It’s a cold, grey and rainy Cape Town day but it’s a Friday and that’s what counts. Working from home, Fridays are not the highlight of the week they were back in the good old days before the recession and retrenchment, but there’s still a good feel to the day.
The last thing I can face today is my computer and the weekend’s worth of transcription that awaits me (and for which I thank heaven fasting) so I cast around for excuses to delay work which would be better off done immediately. It’s the last working day of May, so I pay my bills (two, credit card and bond). Paying the bond, or at least a teeny-weeny part of the payment due makes me feel great, because it’s the first payment I have made from my earnings in six months. The tenant takes care of about two-thirds of the payment and there’s a little bit of credit there so, while it hasn’t led to sleepless nights, it’s been bothering me a lot that I haven’t been able to keep up with the payments.
The credit card is what I use for everything: rates payments, electricity, air time, insurance payment, AA membership (when your car looks like mine, it’s a jolly good idea), groceries, thermal underwear – you name it, if it can go the card, it does. The trick to using a credit card is to pay the entire amount due, down to the last cent, each and every month.
Inspiration strikes – my car licence is due for renewal –in fact it expires within 3 days and I haven’t sussed out how I can sort it out on-line. I never use the car for one errand only, so I pack in my library books and plan to buy cat food while I’m going in that direction.
First stop, the charity shop. This is a fairly miserable little one in a poor neighbourhood so the pickings are usually slim. I find a really pretty metal waste paper bin in turquoise for R8. This is a future plant container.
Next stop, the charity shop. This one is a little more up-market and I’ve bought a couple of useful books here. Fiction I borrow from the library. Here I find a little wire egg basket for R5. With a bit of wire from the roll I purchased for about R30 three or four years ago and which I hope will last me for my lifetime, it’ll make a container for a hanging plant, preferably a vegetable or herb of sorts.
Traffic department – longish queue – very boring – find out how to do this on-line in future.
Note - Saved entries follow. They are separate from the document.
/-- UNPK's loop on a single-leaf tree: `m` zero bits give the symbol `m` times, the one bit after them is BADBIT
(R189). -/
theorem decodeMany_badbit {sym : Byte} (m n : Nat) {s : State} (hroot : s.tree.root = leafHandle sym)
    (hne : s.tree.nonempty = true) {rest : List Bool} (hc : cursorBits s = List.replicate m false ++ true :: rest)
    (hr : m = 0 ∨ s.outLen.toNat + m ≤ s.params.obufSize.toNat) :
    ∃ u, decodeMany (m + (n + 1)) s = .raised ⟨.corruptBadbit, s.unpacker.rem - BitVec.ofNat 32 m⟩ u ∧
      u.unpacker.rem = s.unpacker.rem - BitVec.ofNat 32 m ∧ u.unpacker.cur = s.tree.root ∧
      cursorPos u = cursorPos s + m + 1 := by
  have hT : Rep s.tree s.tree.root (.leaf sym) := by rw [hroot]; exact .leaf sym
  induction m generalizing s with
  | zero =>
    have hw := hT.walkSymbol_noCode (by
      intro e he h
      simp only [HTree.codes, List.mem_singleton] at he
      subst he
      rw [hc] at h
      simp at h)
    obtain ⟨c, hw⟩ | ⟨-, -, hw⟩ := hw
    · rw [walkSymbol, if_pos (by rw [hroot]; exact isLeaf_leafHandle sym), singleLeafBit,
        getBit_cons (by rw [cursorBits_setCur]; exact hc), guardRaise_fail rfl] at hw
      cases hw
    · refine ⟨setCur s.tree.root (moved 1 s), ?_, (BitVec.sub_zero _).symm, rfl, ?_⟩
      · rw [Nat.zero_add, decodeMany, decodeOne, guardRaise_pass (by simp [hne]), Ran.andThen_done, hw,
          Ran.andThen_raised, Ran.andThen_raised, BitVec.sub_zero]
      · exact cursorPos_moved (cursorPos_le (p := [true]) hc (by simp))
  | succ m ih =>
    have hr := hr.resolve_left (Nat.succ_ne_zero m)
    have hroom : s.outLen < s.params.obufSize := BitVec.lt_def.2 (by omega)
    replace hc : cursorBits s = [false] ++ (List.replicate m false ++ true :: rest) := hc
    have h₁ := hT.decodeOne_code hne (e := (sym, [false])) (List.mem_singleton.2 rfl) hc hroom
    have hl : (decoded sym 1 s).outLen.toNat = s.outLen.toNat + 1 :=
      appendByte_outLen_toNat (s := moved 1 s) hroom sym
    have hc' : cursorBits (decoded sym 1 s) = List.replicate m false ++ true :: rest := by
      rw [← cursorBits_moved_append hc]
      exact cursorBits_congr rfl rfl rfl rfl
    obtain ⟨u, k₁, k₂, k₃, k₄⟩ := ih (s := decoded sym 1 s) hroot hne hc'
      (.inr (by rw [hl]; show _ ≤ s.params.obufSize.toNat; omega)) hT
    rw [decoded_rem, word_sub_succ] at k₁ k₂
    refine ⟨u, ?_, k₂, k₃, ?_⟩
    · rw [Nat.succ_add, decodeMany, h₁, Ran.andThen_done]; exact k₁
    · have : cursorPos (decoded sym 1 s) = cursorPos s + 1 :=
        cursorPos_moved (s := s) (cursorPos_le hc (by simp))
      rw [k₄, this]; omega

end Sys2Proof.Machine
end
One more tedious errand banished forever; this may be misplaced optimism – the system doesn’t seem to work too well in our rainbow nation.
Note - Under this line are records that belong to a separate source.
-- ==== Sys2Proof/Laws/Paths.lean ====
section
/-! SUPPORT. Paths of a tree: what CGEN records (R97, R152), what the unpacker's walk follows in any node store (R190), the
Kraft sum (R154) and the payload length (R96). -/

namespace Sys2Proof.Machine

open Sys2Proof Sys2Proof.Safety

/-! ### Following a path -/

@[simp] theorem followPath_nil (t : Tree) (h : Handle) : followPath t h [] = h := rfl

theorem followPath_cons (t : Tree) (h : Handle) (b : Bool) (bs : List Bool) :
    followPath t h (b :: bs) = followPath t (if b then t.right h else t.left h) bs := rfl

theorem prefix_cons_iff {b : Bool} {p bs : List Bool} : p <+: b :: bs ↔ p = [] ∨ ∃ q, p = b :: q ∧ q <+: bs := by
  cases p with
  | nil => simp
  | cons c q =>
    rw [List.cons_prefix_cons]
    constructor
    · rintro ⟨rfl, h⟩; exact .inr ⟨q, rfl, h⟩
    · rintro (h | ⟨r, h, k⟩)
      · cases h
      · cases h; exact ⟨rfl, k⟩

/-- A path of the represented tree leads to its leaf, through internal nodes (R97). -/
theorem Rep.followPath_path {t : Tree} {h : Handle} {T : HTree} (hT : Rep t h T) {e : Byte × List Bool}
    (he : e ∈ T.paths) :
    followPath t h e.2 = leafHandle e.1 ∧ ∀ p, p <+: e.2 → p ≠ e.2 → isLeaf (followPath t h p) = false := by
  induction hT generalizing e with
  | leaf s =>
    simp only [HTree.paths, List.mem_singleton] at he
    subst he
    refine ⟨rfl, fun p hp hne => absurd (List.prefix_nil.1 hp) hne⟩
  | node k l r hk hl hr ihl ihr =>
    have step : ∀ (b : Bool) (q : Byte × List Bool) (c : Handle),
        (if b then t.right (nodeHandle k) else t.left (nodeHandle k)) = c →
        (followPath t c q.2 = leafHandle q.1 ∧ ∀ p, p <+: q.2 → p ≠ q.2 → isLeaf (followPath t c p) = false) →
        followPath t (nodeHandle k) (b :: q.2) = leafHandle q.1 ∧
          ∀ p, p <+: b :: q.2 → p ≠ b :: q.2 → isLeaf (followPath t (nodeHandle k) p) = false := by
      rintro b q c rfl ⟨h₁, h₂⟩
      refine ⟨by rw [followPath_cons]; exact h₁, fun p hp hne => ?_⟩
      obtain rfl | ⟨r, rfl, hr⟩ := prefix_cons_iff.1 hp
      · exact isLeaf_nodeHandle k
      · rw [followPath_cons]
        exact h₂ r hr fun e => hne (by rw [e])
    simp only [HTree.paths, List.mem_append, List.mem_map] at he
    obtain ⟨q, hq, rfl⟩ | ⟨q, hq, rfl⟩ := he
    · exact step false q _ (by simp) (ihl hq)
    · exact step true q _ (by simp) (ihr hq)

theorem Rep.leaf_handle {t : Tree} {h : Handle} {b : Byte} (hT : Rep t h (.leaf b)) : h = leafHandle b := by
  generalize hU : HTree.leaf b = U at hT
  cases hT with
  | leaf s => cases hU; rfl
  | node k l r => cases hU

theorem Rep.node_handle {t : Tree} {h : Handle} {k : Byte} {l r : HTree} (hT : Rep t h (.node k l r)) :
    h = nodeHandle k := by
  generalize hU : HTree.node k l r = U at hT
  cases hT with
  | leaf s => cases hU
  | node k l r => cases hU; rfl

/-! ### The code table -/

/-- A code table with the codes of the represented tree holds the paths of the leaves (R49, R97, R152). -/
theorem CodesTree.codesOk {ft : FreqTable} {t : Tree} {ct : CodeTable} {T : HTree} (hT : Rep t t.root T)
    (hl : T.leaves.Perm (presentSymbols ft)) (h : CodesTree ct T) : CodesOk ft t ct := by
  intro sym
  by_cases hs : sym ∈ T.leaves
  · have hmem := h.mem_codes hs
    have hlen := h.len _ hmem
    have hbits := h.bits _ hmem
    simp only at hlen hbits
    have hc : ft.count sym ≠ 0#32 := mem_presentSymbols.1 (hl.subset hs)
    refine ⟨fun i hi => ?_, ?_⟩
    · rw [hbits, foldl_appendBit_getLsbD, dif_neg (by omega)]
      simp
    · rw [if_neg hc]
      cases hT' : T with
      | leaf b =>
        subst hT'
        rw [hT.leaf_handle, if_pos (isLeaf_leafHandle _)]
        simp only [HTree.codes, List.mem_singleton, Prod.mk.injEq] at hmem
        exact hmem.2
      | node k l r =>
        subst hT'
        have hr : isLeaf t.root = false := by rw [hT.node_handle]; exact isLeaf_nodeHandle k
        rw [hr, if_neg (by simp)]
        exact hT.followPath_path hmem
  · obtain ⟨h₁, h₂⟩ := h.absent sym hs
    have hc : ft.count sym = 0#32 := by
      by_contra hc
      exact hs (hl.symm.subset (mem_presentSymbols.2 hc))
    refine ⟨fun i _ => by rw [h₂]; simp, ?_⟩
    rw [if_pos hc]; exact h₁

/-- CGEN on a tree TBLD left fills the code table with its paths (R152). -/
theorem treeOk_codesOk {ft : FreqTable} {t : Tree} (h : TreeOk ft t) :
    ∃ ct, codesOf t = some ct ∧ CodesOk ft t ct := by
  cases hne : t.nonempty with
  | true =>
    obtain ⟨T, ct, hT, hl, hct, hc⟩ := treeOk_codesOf h hne
    exact ⟨ct, hct, hc.codesOk hT hl⟩
  | false =>
    refine ⟨CodeTable.zero, by rw [codesOf, hne]; rfl, fun sym => ⟨fun i _ => by simp, ?_⟩⟩
    have hr := h.root
    unfold RootOk at hr
    have hn : presentSymbols ft = [] := by
      by_contra hn
      rw [if_neg hn] at hr
      rw [hr.1] at hne; cases hne
    have hc : ft.count sym = 0#32 := by
      by_contra hc
      have := mem_presentSymbols.2 hc
      rw [hn] at this; cases this
    rw [if_pos hc, zero_len]

/-! ### The walk in any node store -/

/-- The walk follows the bits at the cursor to the first leaf on their way. -/
theorem walkToLeaf_follow (bits : List Bool) {s : State} {rest : List Bool} (hc : cursorBits s = bits ++ rest)
    (hn : ∀ p, p <+: bits → p ≠ bits → isLeaf (followPath s.tree s.unpacker.cur p) = false)
    (hl : isLeaf (followPath s.tree s.unpacker.cur bits) = true) :
    walkToLeaf (cursorBits s).length s =
      .done (setCur (followPath s.tree s.unpacker.cur bits) (moved bits.length s)) := by
  induction bits generalizing s with
  | nil => rw [walkToLeaf_leaf hl, List.length_nil, moved_zero]; rfl
  | cons b bits ih =>
    have h0 := hn [] (List.nil_prefix) (by simp)
    rw [walkToLeaf_cons h0 (bs := bits ++ rest) (by rw [hc]; rfl)]
    have hle : cursorPos s + 1 ≤ 8 * s.inLen.toNat := by
      have := cursorPos_le (p := [b]) (q := bits ++ rest) hc (by simp)
      simpa using this
    have hc' : cursorBits (descend b (moved 1 s)) = bits ++ rest := by
      rw [cursorBits_descend]
      exact cursorBits_moved_append (p := [b]) hc
    have hd : ∀ p, followPath (descend b (moved 1 s)).tree (descend b (moved 1 s)).unpacker.cur p =
        followPath s.tree s.unpacker.cur (b :: p) := fun p => by rw [followPath_cons]; cases b <;> rfl
    have := ih hc' (fun p hp hne => by
        rw [hd]
        exact hn _ (List.cons_prefix_cons.2 ⟨rfl, hp⟩) fun e => hne (List.cons.inj e).2) (by rw [hd]; exact hl)
    rw [hc'] at this
    rw [this, hd, descend, moved_setCur, setCur_setCur, moved_moved hle, List.length_cons, Nat.add_comm 1]

/-- The walk where the bits end before a leaf is reached (R187). -/
theorem walkToLeaf_runsOut (bits : List Bool) {s : State} (hc : cursorBits s = bits)
    (hn : ∀ p, p <+: bits → isLeaf (followPath s.tree s.unpacker.cur p) = false) :
    walkToLeaf (cursorBits s).length s =
      .raised ⟨.corruptExhausted, s.unpacker.rem⟩
        (setCur (followPath s.tree s.unpacker.cur bits) (moved bits.length s)) := by
  induction bits generalizing s with
  | nil => rw [walkToLeaf_nil (hn [] (List.nil_prefix)) hc, List.length_nil, moved_zero]; rfl
  | cons b bits ih =>
    rw [walkToLeaf_cons (hn [] (List.nil_prefix)) hc]
    have hle : cursorPos s + 1 ≤ 8 * s.inLen.toNat := by
      have := cursorPos_le (p := [b]) (q := bits) hc (by simp)
      simpa using this
    have hc' : cursorBits (descend b (moved 1 s)) = bits := by
      rw [cursorBits_descend]
      exact cursorBits_moved_append (p := [b]) hc
    have hd : ∀ p, followPath (descend b (moved 1 s)).tree (descend b (moved 1 s)).unpacker.cur p =
        followPath s.tree s.unpacker.cur (b :: p) := fun p => by rw [followPath_cons]; cases b <;> rfl
    have := ih hc' fun p hp => by rw [hd]; exact hn _ (List.cons_prefix_cons.2 ⟨rfl, hp⟩)
    rw [hc'] at this
    rw [this, hd, descend, moved_setCur, setCur_setCur, moved_moved hle, List.length_cons, Nat.add_comm 1]
    rfl

/-- The walk of one symbol where the bits at the cursor begin with a path (R189, R190). -/
theorem walkSymbol_path {s : State} {sym : Byte} {bits rest : List Bool} (hc : cursorBits s = bits ++ rest)
    (hp : if isLeaf s.tree.root then s.tree.root = leafHandle sym ∧ bits = [false] else IsPath s.tree bits sym) :
    walkSymbol s = .done (setCur (leafHandle sym) (moved bits.length s)) := by
  unfold walkSymbol
  cases hl : isLeaf s.tree.root with
  | true =>
    rw [hl, if_pos rfl] at hp
    obtain ⟨hr, rfl⟩ := hp
    rw [if_pos rfl, singleLeafBit, getBit_cons (b := false) (bs := rest) (by rw [cursorBits_setCur, hc]; rfl),
      guardRaise_pass rfl, hr, moved_setCur]
    rfl
  | false =>
    rw [hl, if_neg (by simp)] at hp
    rw [if_neg (by simp)]
    have hc' : cursorBits (setCur s.tree.root s) = bits ++ rest := by rw [cursorBits_setCur]; exact hc
    have hfl : bitsLeft s = (cursorBits (setCur s.tree.root s)).length := by rw [bitsLeft_eq, cursorBits_setCur]
    rw [hfl, walkToLeaf_follow bits hc' hp.2 (by
      show isLeaf (followPath s.tree s.tree.root bits) = true
      rw [hp.1]; exact isLeaf_leafHandle sym)]
    show Ran.done (setCur (followPath s.tree s.tree.root bits) _) = _
    rw [hp.1, moved_setCur, setCur_setCur]

/-- The walk of one symbol where the bits end before a leaf is reached (R187, R190). -/
theorem walkSymbol_runsOut {s : State}
    (hn : if isLeaf s.tree.root then cursorBits s = []
      else ∀ p, p <+: cursorBits s → isLeaf (followPath s.tree s.tree.root p) = false) :
    walkSymbol s = .raised ⟨.corruptExhausted, s.unpacker.rem⟩
      (setCur (followPath s.tree s.tree.root (cursorBits s)) (moved (cursorBits s).length s)) := by
  unfold walkSymbol
  cases hl : isLeaf s.tree.root with
  | true =>
    rw [hl, if_pos rfl] at hn
    rw [if_pos rfl, singleLeafBit, getBit_nil (by rw [cursorBits_setCur]; exact hn), hn, List.length_nil, moved_zero]
    rfl
  | false =>
    rw [hl, if_neg (by simp)] at hn
    rw [if_neg (by simp)]
    have hfl : bitsLeft s = (cursorBits (setCur s.tree.root s)).length := by rw [bitsLeft_eq, cursorBits_setCur]
    have h := walkToLeaf_runsOut (s := setCur s.tree.root s) (cursorBits s) (cursorBits_setCur _ _) hn
    rw [moved_setCur, setCur_setCur] at h
    rw [hfl, h]
    rfl

/-! ### The Kraft sum -/

/-- The paths of a strict binary tree have Kraft sum 1 (R154). -/
theorem HTree.kraft (T : HTree) : (T.paths.map fun e => (1 / 2 : ℚ) ^ e.2.length).sum = 1 := by
  induction T with
  | leaf s => simp [paths]
  | node k l r ihl ihr =>
    have half : ∀ (b : Bool) (L : List (Byte × List Bool)),
        (L.map fun e : Byte × List Bool => (1 / 2 : ℚ) ^ e.2.length).sum = 1 →
        ((L.map fun e : Byte × List Bool => (e.1, b :: e.2)).map
          fun e : Byte × List Bool => (1 / 2 : ℚ) ^ e.2.length).sum = 1 / 2 := by
      intro b L hL
      rw [List.map_map]
      have : ((fun e : Byte × List Bool => (1 / 2 : ℚ) ^ e.2.length) ∘ fun e : Byte × List Bool => (e.1, b :: e.2)) =
          fun e : Byte × List Bool => (1 / 2 : ℚ) ^ e.2.length * (1 / 2) := by
        funext e
        simp only [Function.comp, List.length_cons, pow_succ]
      rw [this, List.sum_map_mul_right, hL, one_mul]
    rw [paths, List.map_append, List.sum_append, half false _ ihl, half true _ ihr]
    norm_num

/-- Every bit string that is long enough begins with a path (R154). -/
theorem HTree.paths_cover (T : HTree) (bits : List Bool) (h : T.depth ≤ bits.length) : ∃ e ∈ T.paths, e.2 <+: bits := by
  induction T generalizing bits with
  | leaf s => exact ⟨(s, []), by simp [paths], List.nil_prefix⟩
  | node k l r ihl ihr =>
    rw [depth] at h
    cases bits with
    | nil => rw [List.length_nil] at h; omega
    | cons b bits =>
      rw [List.length_cons] at h
      cases b with
      | false =>
        obtain ⟨e, he, hp⟩ := ihl bits (by omega)
        exact ⟨(e.1, false :: e.2), List.mem_append_left _ (List.mem_map.2 ⟨e, he, rfl⟩), List.cons_prefix_cons.2 ⟨rfl, hp⟩⟩
      | true =>
        obtain ⟨e, he, hp⟩ := ihr bits (by omega)
        exact ⟨(e.1, true :: e.2), List.mem_append_right _ (List.mem_map.2 ⟨e, he, rfl⟩), List.cons_prefix_cons.2 ⟨rfl, hp⟩⟩

/-! ### The payload length -/

theorem codeBits_length (ct : CodeTable) (sym : Byte) : (codeBits ct sym).length = (ct.len sym).toNat := by
  simp [codeBits]

/-- The payload of a counted sequence has Σ FREQ[s]·CLEN[s] bits (R96, R153). -/
theorem payloadBits_length {ft : FreqTable} {bs : List Byte} (h : Counts ft bs) (ct : CodeTable) :
    (payloadBits ct bs).length =
      ((presentSymbols ft).map fun sym => (ft.count sym).toNat * (ct.len sym).toNat).sum := by
  have h₁ : (payloadBits ct bs).length = (bs.map fun b => (ct.len b).toNat).sum := by
    simp [payloadBits, List.length_flatMap, codeBits_length]
  have h₂ : ∀ (l : List Byte), l.Nodup → ∀ bs : List Byte, (∀ b ∈ bs, b ∈ l) →
      (bs.map fun b => (ct.len b).toNat).sum = (l.map fun sym => bs.count sym * (ct.len sym).toNat).sum := by
    intro l hl bs
    induction bs with
    | nil => intro _; simp
    | cons b bs ih =>
      intro hb
      rw [List.map_cons, List.sum_cons, ih fun x hx => hb x (List.mem_cons_of_mem _ hx)]
      have hb' := hb b (List.mem_cons_self ..)
      clear ih h₁ hb
      induction l with
      | nil => cases hb'
      | cons a l ihl =>
        rw [List.nodup_cons] at hl
        simp only [List.map_cons, List.sum_cons]
        by_cases e : b = a
        · subst e
          have : ∀ x ∈ l, (b :: bs).count x = bs.count x := fun x hx =>
            List.count_cons_of_ne fun e => hl.1 (by rw [e]; exact hx)
          rw [List.map_congr_left (f := fun sym => (b :: bs).count sym * (ct.len sym).toNat)
            (g := fun sym => bs.count sym * (ct.len sym).toNat) (fun x hx => by rw [this x hx]), List.count_cons_self]
          ring
        · rw [List.count_cons_of_ne e, ← ihl hl.2 (List.mem_of_ne_of_mem e hb')]
          omega
  rw [h₁, h₂ _ (presentSymbols_nodup ft) bs fun b hb => (counts_mem h b).2 hb]
  congr 1
  exact List.map_congr_left fun sym _ => by rw [h.1]

/-- What is known of the code table of a tree: the codes of its leaves, or no code where there is no leaf (R152, R153). -/
theorem treeOk_codes_cases {ft : FreqTable} {t : Tree} (h : TreeOk ft t) {ct : CodeTable} (hct : codesOf t = some ct) :
    (∃ T, Rep t t.root T ∧ T.leaves.Perm (presentSymbols ft) ∧ CodesTree ct T) ∨
      (presentSymbols ft = [] ∧ ct = CodeTable.zero) := by
  cases hne : t.nonempty with
  | true =>
    obtain ⟨T, ct', hT, hl, hct', hc⟩ := treeOk_codesOf h hne
    rw [hct] at hct'; cases hct'
    exact .inl ⟨T, hT, hl, hc⟩
  | false =>
    right
    have hr := h.root
    unfold RootOk at hr
    rw [codesOf, hne] at hct
    refine ⟨?_, by simpa using hct.symm⟩
    by_contra hn
    rw [if_neg hn] at hr
    rw [hr.1] at hne; cases hne

end Sys2Proof.Machine
end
I have to buy potting soil because of the cheap bin. This is a major expenditure in my life because I garden entirely in pots. Actually, the pots are the major expenditure because this particular garden was started only about a year ago. Fortunately, I bought most of these while I was working because these days it’s more about making something from nothing. My local nursery has a loyalty card system which means I get back money (to be truthful, a minuscule amount) on every purchase I make. I also get a free gift each month. This month it was a small packet of fertiliser which I gave to a friend. Last month, it was a pack of bulbs (Spraxis, which are doing quite nicely, thank you). I think the previous month it was a succulent, and so on. Obviously, this is a great marketing ploy because, as any gardener knows, you cannot go to the nursery without coming away with boot-loads of stuff.
Bulbs are on special – R10 a packet. I shall plant scented freesias in the turquoise waste paper bin. I buy three packets instead of one (see above) and, anyway, it works out at about 28c per bulb. Far less than a teabag – I shall go without tea, if necessary.
Next stop, the herb garden. They have a lot of herbs on special, but I already have all these. I get chatting with a very knowledgeable employee on the subject of tomatoes and notice a trolley of herbs which are obviously destined for the compost heap. Clearly the staff can’t hand out freebies – they’re there to sell the stuff but, by agreement, once his back is turned, I remove one of two dying dill plants from a container. This is theft. There’s no two ways about it- it’s theft. I console myself with the thought that I shall bring this sad little dill plant back to health. It’s not Dill’s time to die.
Woolworths’ butter is no more expensive than anyone else’s and I don’t do margarine. It’s also practically next to the pet shop where I buy supplies for Sweet Baby Jane (a spoilt and rather tubby cat). As I enter, there are several trays of promotional products, including crisp bread surrounded by cheese and baby tomatoes. Baby Roma tomatoes – I don’t have those in my budding vegetable garden and I’m still seething at the price of vegetable seeds at the nurseries.
More and more people are turning to growing at least some of their food and the seed companies are cashing in on the trend. This, regrettably, seems to be the South African way.
Two little tomatoes find their way into my bag. This is theft. I justify this to myself, thinking Woolworths was prepared to give me a couple of tomatoes to eat – why should they care if I eat them later in the year, when they will hopefully have grown fruitful and multiplied?
“Oh what a tangled web we weave, when first we practise to deceive” – Sir Walter Scott.
I don’t quite know if I’ve untangled it yet, but the dill plant looks happier already and the tomatoes are in a saucer where they will dry out in time to be planted come spring. They, too, look quite cheerful..
In the meantime, the sun has come out and I still don’t have the urge to do that darned typing.